I am so tired of this, my Mum died 9 years ago when I was 20 years old and it has made me more aware over the past few years how much more Mother's Day is being marketed these days. There is nothing wrong with the occasion itself, but like all "occasions" it has become a massive marketing exercise and I am tired of the ridiculous amounts of money people are being pressurised to spend, as if it is the norm. A handmade card meant more than a £50 pot of face cream for my Mum and I'm sure it's the same for other mums out there.

Well, Q, I don't have a mother or a daughter so you have successfully managed to alienate me. Lucky really, as given how long postage takes it makes one wonder whether the "gift" would actually arrive before Mother's Day anyway :wink:
 
Hi Ellaaa,

I am very sorry that you lost your Mother and at such a young age.

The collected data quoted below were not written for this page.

-- ==== Sys2Proof/Machine/Flags.lean ====
section
/-! DEFINITION. Registers in the state: reading, writing, fields, status flags (W1C bits, BADVAL), counters, and
the generic effect of a write by the field types of R7. -/

namespace Sys2Proof.Machine

/-- A register's present value. -/
def State.rd (s : State) (a : Nat) : Word := tget resetVal s.regs a

/-- Give a register a value, as hardware does. -/
def State.wr (a : Nat) (v : Word) (s : State) : State :=
  { s with regs := tset resetVal s.regs a v }

/-- Bits hi to lo of a register. -/
def State.rf (s : State) (a hi lo : Nat) : Nat := fld hi lo (s.rd a)

/-- One bit of a register. -/
def State.rb (s : State) (a i : Nat) : Bool := bit i (s.rd a)

/-- Hardware writes bits hi to lo. -/
def State.wf (a hi lo v : Nat) (s : State) : State := s.wr a (putFld hi lo v (s.rd a))

/-- Hardware writes one bit. -/
def State.wb (a i : Nat) (b : Bool) (s : State) : State := s.wr a (putBit i b (s.rd a))

/-- Set a status flag. -/
def State.flag (a i : Nat) (s : State) : State := s.wb a i true

/-- Add to a count held in bits hi to lo, modulo its width. -/
def State.count (a hi lo k : Nat) (s : State) : State := s.wf a hi lo (s.rf a hi lo + k)

/-- Add one to a count that stops at its largest value. -/
def State.countSat (a hi lo : Nat) (s : State) : State :=
  s.wf a hi lo (min (2 ^ (hi + 1 - lo) - 1) (s.rf a hi lo + 1))

/-- Give back their reset values to all registers that p names. -/
def State.resetRegs (p : Nat → Bool) (s : State) : State := { s with regs := tclear p s.regs }

/-- Set BADVAL in the status register of the block that holds an offset (R4). -/
def State.badval (a : Nat) (s : State) : State :=
  match badvalOf (a / 65536) with
  | some (r, i) => s.flag r i
  | none => s

/-- Whether a value of a field is among its legal encodings. -/
def Legal.ok (l : Legal) (w : Word) : Bool :=
  l.ranges.any fun r => decide (r.1 ≤ fld l.hi l.lo w) && decide (fld l.hi l.lo w ≤ r.2)

/-- R8: each field that would take a reserved encoding keeps its old value; whether any did. -/
def keepLegal (old : Word) : List Legal → Word → Word × Bool
  | [], new => (new, false)
  | l :: r, new =>
    if l.ok new then keepLegal old r new
    else ((keepLegal old r (putFld l.hi l.lo (fld l.hi l.lo old) new)).1, true)

/-- The new value of a register by its field types (R6, R7, R8), and whether BADVAL is set. -/
def writeFields (d : RegDef) (locked : Bool) (old data : Word) : Word × Bool :=
  let (new, bad) := keepLegal old d.legal data
  let open' := if locked then d.rw else d.rw ||| d.rwl
  let stored := mixBits open' old new
  let refused := locked && decide (new &&& d.rwl ≠ old &&& d.rwl)
  (stored &&& ~~~(d.w1c &&& new), bad || refused)

/-- A write of a whole word by the field types alone; an undefined offset ignores it (R5). -/
def State.writeReg (a : Nat) (data : Word) (s : State) : State :=
  match regDef a with
  | none => s
  | some d =>
    let (l, i) := lockOf a
    let (v, bad) := writeFields d (s.rb l i) (s.rd a) data
    let s := s.wr a v
    if bad then s.badval a else s

/-- A read answers its master. -/
def State.answer (m : Master) (w : Word) (s : State) : State := { s with answers := s.answers ++ [(m, w)] }

/-- A register of Advanced Error Reporting at reset (R99), PRESUMED (log 125): as PCI Express has it. -/
def aerReset (o : Nat) : Word := if o = 0x0C then 0x00462030 else if o = 0x14 then 0x2000 else 0

/-- A register of Advanced Error Reporting. -/
def State.aerWord (o : Nat) (s : State) : Word := tget aerReset s.hri.aer o

/-- An access completes with an error response (R13, R16); the host sees a Completer Abort, which Advanced Error Reporting
records as bit 15 of its Uncorrectable Error Status (R13, R99). -/
def State.accessError (m : Master) (s : State) : State :=
  let s : State := { s with link.errors := s.link.errors ++ [m] }
  if m = .host then { s with hri.aer := tset aerReset s.hri.aer 4 (s.aerWord 4 ||| 0x8000) } else s

/-- Take the next free value of the model. -/
def State.freeNat (s : State) : Nat × State := (Config.freeNat s.free, { s with free := s.free + 1 })

/-- Take the next free choice of the model. -/
def State.freeBool (s : State) : Bool × State := (Config.freeBool s.free, { s with free := s.free + 1 })

end Sys2Proof.Machine
end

I entirely agree with your sentiments, it is shameless marketing. I know it isn't just Q, they're all at it but I get fed up with this cr*p every year. Mothers, Fathers, Grandparents day, the list could go on for miles. Next there will be a worst enemy day! As soon as Mothers day has passed it will be Easter and Fathers day. I won't be watching or spending next week. I am lucky enough to still have my Mama but these days she lives in France and we don't follow these theme days, we try to show our love all year long. Anyway, as you say, with the slow delivery, it won't arrive in time for Mothers day this year!

Inge xx
 
Slight tangent. When I used to watch QVC every day, Julia Roberts used to get on my nerves when she said "buy it for your man". I felt a real failure for not having a man, obviously not part of this smug inner-sanctum of couples who buy each other pressies from shopping channels.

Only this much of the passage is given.